CONTAGI, LO SCENARIO E' CAMBIATO. ORA VANNO ADEGUATE LE MISURE
di Giorgio Sestili da Il Fatto Quotidiano di oggi
Lo spettro di un nuovo lockdown si aggira per l’Italia e da giorni imperversa un’aspra polemica tra scienziati pro e contro. Eppure, guardando ai dati, in Italia da un mese si registra una stabilizzazione dei contagi, con circa 85 mila nuovi casi settimanali a fronte di 1 milione e 800 mila tamponi tra molecolari e antigenici. Stabili anche gli ingressi in terapia intensiva, circa 1.000 a settimana. Buone notizie anche dagli ospedalizzati Covid, con quasi 6.000 posti letto liberati nell’ultimo mese, e dal numero dei morti, 2.304 nell’ultima settimana, ancora tantissimi, ma comunque il 37% in meno rispetto a un mese fa.
Ma allora perché tanto allarmismo? Il motivo sono le nuove varianti del Sars-CoV-2, a partire da quella inglese, la B.1.1.7. “Un’onda invisibile” è stata definita in Germania dalla Süddeutsche Zeitung che commentava una ricerca del Robert Koch Institute (RKI). “La calma prima della tempesta” è invece il commento su Science di Camilla Holten, ricercatrice del Statens Serum Institute (SSI) in Danimarca.
Da Germania e Danimarca provengono due importanti studi sulla variante B.1.1.7 , sulla cui maggiore contagiosità ormai non ci sono più dubbi. I ricercatori del RKI hanno ipotizzato tre diversi scenari nei quali la variante inglese è più contagiosa rispettivamente del 30%, 40% o 50% o più rispetto alle precedenti. Nello scenario intermedio, con l’attuale lockdown che in Germania si protrae da gennaio, si ipotizza un nuovo aumento dei contagi a partire dalla seconda settimana di marzo e un’incidenza di 300 casi ogni 100 mila abitanti a fine aprile.

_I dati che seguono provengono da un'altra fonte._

-- ==== Sys2Proof/Certificates/Slice0/Obligations.lean ====
section
/-! DEFINITION. The statements for the provers: what the commands do, what they leave alone, and what holds of every step. -/

open Sys2Proof Sys2Proof.Machine

/-- A step runs the command at the front of the queue. For every command c and every state whose queue begins with c,
one step is exec of c on the state with the rest of the queue. -/
def Obligations.StepRunsFrontCommand : Prop :=
  ∀ (c : Instr) (rest : List Instr) (s : State), s.pending = c :: rest → step s = exec c { s with pending := rest }

/-- With no command waiting a step passes one clock period and goes on. On an empty queue a step answers a next state.
An unpowered device, which has no clock, stays as it is; a powered one outside STANDBY, with no in-band request
waiting and no more in ACQ's record ring than rate adaptation allows, answers a state that differs from the one before
only in the two clocks: the device time and TIME advance by 0.8 ns on the root PLL and by 10 ns on SOSC, TIME modulo
2^64 ns. With the ring above the limit HI in a running capture domain, and no rise of the rate step yet, it raises the
step by one with its event. That a step without a command is one clock period is the model's choice (log entry 3); the
two period lengths are R107's. -/
def Obligations.IdleStepPassesOneClock : Prop :=
  ∀ s : State, s.pending = [] → (∃ t, step s = .next t) ∧
    (s.pwr.st = .unpowered → step s = .next s) ∧
    (s.pwr.st ≠ .unpowered → s.pwr.st ≠ .standby → s.standbyShake = none → s.host.queue = [] →
      (s.fb ACQ.RR.RR_EN = true → s.ringFill ≤ s.f ACQ.RR.HI * 64) →
      step s = .next { s with
        mono := s.mono + (if s.fb CLK.REFSEL.LOCK || s.fb CLK.REFSEL.HOLDOVER then 8 else 100)
        time := (s.time + (if s.fb CLK.REFSEL.LOCK || s.fb CLK.REFSEL.HOLDOVER then 8 else 100)) % (10 * 2 ^ 64) }) ∧
    (s.pwr.st = .ready ∨ s.pwr.st = .run → s.standbyShake = none → s.host.queue = [] → s.dom 4 = .on →
      s.fb ACQ.RR.RR_EN = true → s.f ACQ.RR.HI * 64 < s.ringFill → s.f ACQ.STATE.STEP < 7 → s.acq.stepUp = none →
      ∃ t, step s = .next t ∧ t.f ACQ.STATE.STEP = s.f ACQ.STATE.STEP + 1 ∧ Raised s t 0x32 1 ∧
        SameWords s t [ACQ.STATE, hdr 0x32 3] ∧ SameMemory s t)

/-- The state right after power-on reset. After POR release the device is in Power-up at the power-good wait, every
register word and every shadow reads its reset value, TIME is 0, the safety lock is closed, no commit is pending, all
packet queues, in-band requests, slice FIFOs and the command queue are empty, no hand is in progress, SAFE's outputs
are off, and FAULT_N is low. That a memory word which nothing has written reads 0 outside the ledger's blocks is the
model's choice (log entry 7). -/
def Obligations.ResetState : Prop :=
  let s := State.reset
  s.pwr.st = .powerUp ∧ s.pwr.step = .pgWait ∧ (∀ a, s.reg a = resetWord a) ∧ (∀ a, s.shad a = resetWord a) ∧
  s.time = 0 ∧ s.lockOpen = false ∧ s.commits = [] ∧ s.pending = [] ∧ s.host.queue = [] ∧
  s.link.qA = [] ∧ s.link.qB = [] ∧ s.link.qC = [] ∧ s.link.qD = [] ∧ s.deal.cur = none ∧ s.deal.next = none ∧
  (∀ f ∈ s.hist.fifos, f = []) ∧ s.safe.on = false ∧ s.faultLow = true ∧ ∀ a, blockWord a = false → s.rd a = 0

/-- The state after reset is in canonical form. At reset the registers, the shadows and the memories are in canonical
form and TIME is below 2^64 ns. -/
def Obligations.ResetIsCanonical : Prop := State.reset.wf

/-- Every step keeps registers, shadows and memories in canonical form and TIME in range. For every state in canonical
form, whatever command is at the front of its queue or if none is, the state after a step is in canonical form:
register words, shadows and memory words are listed in rising order of address, none is listed that reads as an
unlisted one does (also after a loss of contents, a flash clear or a write of a ledger block changes what unlisted
words read), so equal contents stay equal data; and TIME stays below 2^64 ns. -/
def Obligations.EveryStepKeepsCanonicalForm : Prop :=
  ∀ s t : State, s.wf → step s = .next t → t.wf

/-- Every command answers a next state and leaves the queue of waiting commands as it is. No command stops the block:
for every command and every state, exec answers a next state in which the commands that wait behind it stay waiting,
in their order; so every step with a command at the front of the queue goes on and takes exactly that command off. (An
event whose precondition does not hold leaves the state as it is, which is the model's reading, log entry 4.) -/
def Obligations.EveryCommandGoesOn : Prop :=
  (∀ (c : Instr) (s : State), ∃ t, exec c s = .next t ∧ t.pending = s.pending) ∧
  ∀ (c : Instr) (rest : List Instr) (s : State), s.pending = c :: rest → ∃ t, step s = .next t ∧ t.pending = rest

/-- POR release, POR loss and nRESET. POR_RELEASE of an unpowered device and NRESET_FALL of a powered one enter Power-
up with every register and every shadow at its reset value, but that BOOT.CAUSE outlasts nRESET and that BOOT.PARAM,
LEDGER.BOOTP and PREF hold the ledger's readable boot parameters at once where PG_IO has qualified since POR (the
model's choice, log entry 43); POR_LOSS makes the device unpowered in every state. TIME is 0 after the first and the
last and kept by nRESET. FAULT_N is low and the safety lock closed after all three. The ledger is kept: its blocks by
POR_RELEASE as they are and by the others but for block writes under way, which are cut; its words by all three unless
a STORE was running. In FOLD with cause THERMAL the fall of nRESET is only noted. NRESET_RISE in the Power-up that
NRESET_FALL holds starts a phase 1 sequence with a fresh retry budget and changes nothing else. Under hypotheses on
the state and the operands alone it concludes that exec answers a next state (each command completes) for: porRelease,
porLoss, nresetFall, nresetRise. -/
def Obligations.PowerOnAndReset : Prop :=
  let restored (s t : State) : Prop :=
    (∀ a, a ∉ [BOOT.CAUSE, BOOT.PARAM, LEDGER.BOOTP, CLK.REFSEL] → t.reg a = resetWord a) ∧
    (∀ w, s.pwr.pgIo = true → s.led.bootp = some w → t.bootpReadable = true → t.reg BOOT.PARAM = w ∧ t.reg LEDGER.BOOTP = w) ∧
    (s.pwr.pgIo = false ∨ s.led.bootp = none ∨ t.bootpReadable = false → ∀ a, a ≠ BOOT.CAUSE → t.reg a = resetWord a)
  (∀ s : State, s.pwr.st = .unpowered → ∃ t, exec .porRelease s = .next t ∧
    t.pwr.st = .powerUp ∧ t.pwr.step = .pgWait ∧ t.pwr.phase = 0 ∧ t.pwr.retriesUsed = 0 ∧
    (∀ a, t.reg a = resetWord a) ∧ (∀ a, t.shad a = resetWord a) ∧ t.time = 0 ∧ t.lockOpen = false ∧ t.faultLow = true ∧
    t.led = s.led ∧ (∀ a, memRegion a = 5 → t.rd a = s.rd a) ∧ t.pending = s.pending) ∧
  (∀ s : State, ∃ t, exec .porLoss s = .next t ∧ t.pwr.st = .unpowered ∧
    (∀ a, t.reg a = resetWord a) ∧ (∀ a, t.shad a = resetWord a) ∧ t.time = 0 ∧ t.lockOpen = false ∧ t.faultLow = true ∧
    t.led.password = s.led.password ∧ t.led.bootp = s.led.bootp ∧ t.led.cal = s.led.cal ∧ t.led.logNext = s.led.logNext ∧ t.led.ops = [] ∧
    (s.img.cfg ≠ some .store → ∀ a, memRegion a = 5 → t.rd a = s.rd a) ∧ t.pending = s.pending) ∧
  (∀ s : State, s.pwr.st ≠ .unpowered → ¬(s.pwr.st = .fold ∧ s.f BOOT.CAUSE.CODE = 0x20) → ∃ t, exec .nresetFall s = .next t ∧
    t.pwr.st = .powerUp ∧ t.pwr.nresetLow = true ∧ t.pwr.phase = 1 ∧
    restored s t ∧ t.reg BOOT.CAUSE = s.reg BOOT.CAUSE ∧ (∀ a, t.shad a = resetWord a) ∧
    t.time = s.time ∧ t.lockOpen = false ∧ t.faultLow = true ∧ t.led = { s.led with wear := t.led.wear, ops := [] } ∧
    (s.img.cfg ≠ some .store → ∀ a, memRegion a = 5 → t.rd a = s.rd a) ∧ t.pending = s.pending) ∧
  (∀ s : State, s.pwr.st = .fold → s.f BOOT.CAUSE.CODE = 0x20 → exec .nresetFall s = .next { s with pwr := { s.pwr with nresetLow := true } }) ∧
  ∀ s : State, s.pwr.st = .powerUp → s.pwr.nresetLow = true → exec .nresetRise s = .next { s with pwr := { s.pwr with
    nresetLow := false, phase := 1, step := .pgWait, seqStart := s.mono, transStart := s.mono, retriesUsed := 0 } }

/-- The power-good wait, the reference search and the PLL lock of start-up. In Power-up with nRESET high: the end of
the power-good wait begins the reference search and lets BOOT.PARAM hold the ledger's boot parameters where it has
readable ones; in the search, a present reference is selected, the one that BOOT.PARAM.REF_PREF names if it is present
and otherwise the other with REFCLK_ALT, and locking begins; the lock of the root PLL starts self-test with no item
done and every domain on. In operation REFCLK_PRESENT sets the PRESENT bits of the inputs named and nothing else.
Under hypotheses on the state and the operands alone it concludes that exec answers a next state (each command
completes) for: pgWaitEnd, refclkPresent, pllLock. -/
def Obligations.StartupClockSteps : Prop :=
  (∀ s : State, s.inStep .pgWait = true → ∃ t, exec .pgWaitEnd s = .next t ∧
    t.reg BOOT.PARAM = (match s.led.bootp with
      | some w => if s.bootpReadable then w else s.reg BOOT.PARAM
      | none => s.reg BOOT.PARAM) ∧
    SameWords s t [BOOT.PARAM, LEDGER.BOOTP, CLK.REFSEL] ∧
    t = { s with regs := t.regs, pwr := { s.pwr with step := .refSearch, pgIo := true } }) ∧
  (∀ (a b : Bool) (s : State), s.inStep .refSearch = true → (a || b) = true → ∃ t, exec (.refclkPresent a b) s = .next t ∧
    t.fb CLK.REFSEL.A_PRESENT = (a || s.fb CLK.REFSEL.A_PRESENT) ∧ t.fb CLK.REFSEL.B_PRESENT = (b || s.fb CLK.REFSEL.B_PRESENT) ∧
    t.pwr = { s.pwr with step := .pllWait } ∧
    (let pref := s.f BOOT.PARAM.REF_PREF
     let there := if pref = 0 then t.fb CLK.REFSEL.A_PRESENT else t.fb CLK.REFSEL.B_PRESENT
     t.f CLK.REFSEL.ACTIVE = (if there then pref else 1 - pref) ∧ (there = false → Raised s t 0x01 0) ∧
     (there = true → t.reg (hdr 0x01 3) = s.reg (hdr 0x01 3))) ∧
    SameWords s t [CLK.REFSEL, hdr 0x01 3] ∧ SameMemory s t ∧ t.shadow = s.shadow ∧ t.time = s.time) ∧
  (∀ s : State, s.inStep .pllWait = true → ∃ t, exec .pllLock s = .next t ∧
    t.fb CLK.REFSEL.LOCK = true ∧ t.pwr = { s.pwr with
      step := .selfTest, items := 0, testStart := s.mono, domains := List.replicate 9 .on } ∧
    SameWords s t [CLK.REFSEL] ∧ SameMemory s t ∧ t.shadow = s.shadow ∧ t.time = s.time) ∧
  ∀ (a b : Bool) (s : State), s.pwr.st = .ready ∨ s.pwr.st = .run ∨ s.pwr.st = .standby →
    ∃ t, exec (.refclkPresent a b) s = .next t ∧
      t.fb CLK.REFSEL.A_PRESENT = (a || s.fb CLK.REFSEL.A_PRESENT) ∧ t.fb CLK.REFSEL.B_PRESENT = (b || s.fb CLK.REFSEL.B_PRESENT) ∧
      t.f CLK.REFSEL.ACTIVE = s.f CLK.REFSEL.ACTIVE ∧ t.fb CLK.REFSEL.LOCK = s.fb CLK.REFSEL.LOCK ∧
      SameWords s t [CLK.REFSEL] ∧ OnlyRegs s t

Un dato che ha spinto Angela Merkel a prolungare il lockdown fino al 7 marzo e a porre la soglia critica di incidenza a soli 35 casi ogni 100 mila abitanti (attualmente l’incidenza in Germania è intorno a 80 ogni 100 mila persone, in Italia siamo a 133 e abbiamo 14 Regioni gialle).
Un altro campanello di allarme era arrivato pochi giorni prima dal SSI in Danimarca che descriveva due epidemie: la prima, in forte decrescita, causata delle vecchie varianti; la seconda, che invece sta crescendo esponenzialmente con un Rt di 1,07 dovuta alla variante B.1.1.7 del virus, che in sole due settimane è passata da una prevalenza del 13,5% a una del 20%.
In Italia purtroppo le cose non sembrano andare meglio. L’indagine rapida promossa dal ministero della Salute e dall’ISS mostra una prevalenza della variante inglese a livello nazionale pari al 17,8%, con punte del 65% a Pescara e del 59% a livello regionale. La B.1.1.7 sarà nel giro di qualche settimana dominante in tutto il Paese e a preoccupare è proprio la sua velocità di diffusione, che potrebbe diventare devastante soprattutto nelle zone gialle e arancioni. È necessario quindi far fronte a un nuovo scenario, diverso rispetto al passato, dove abbiamo di fronte un virus più contagioso e capace di rendere insufficienti le contromisure fin qui intraprese.
Che fare, dunque? Discussioni da ultras sull’ipotesi di un nuovo lockdown servono più a polarizzare l’opinione pubblica piuttosto che a concentrarsi sul da farsi. Abbiamo 21 parametri che finora, tra alti e bassi e rispetto agli altri Paesi europei, hanno gestito egregiamente questa seconda ondata: lavoriamo per adattarli, in un’ottica più restrittiva, al nuovo scenario. Abbassiamo le soglie con cui una zona passa da gialla ad arancione, e poi a rossa. Puntiamo sulla raccolta di dati accurati e provenienti da attività locale di screening, per agire tempestivamente con zone rosse mirate e circoscritte. Se necessario, chiudiamo attività e situazioni a maggiore rischio, come i bar, i ristoranti e, ahinoi, anche le scuole.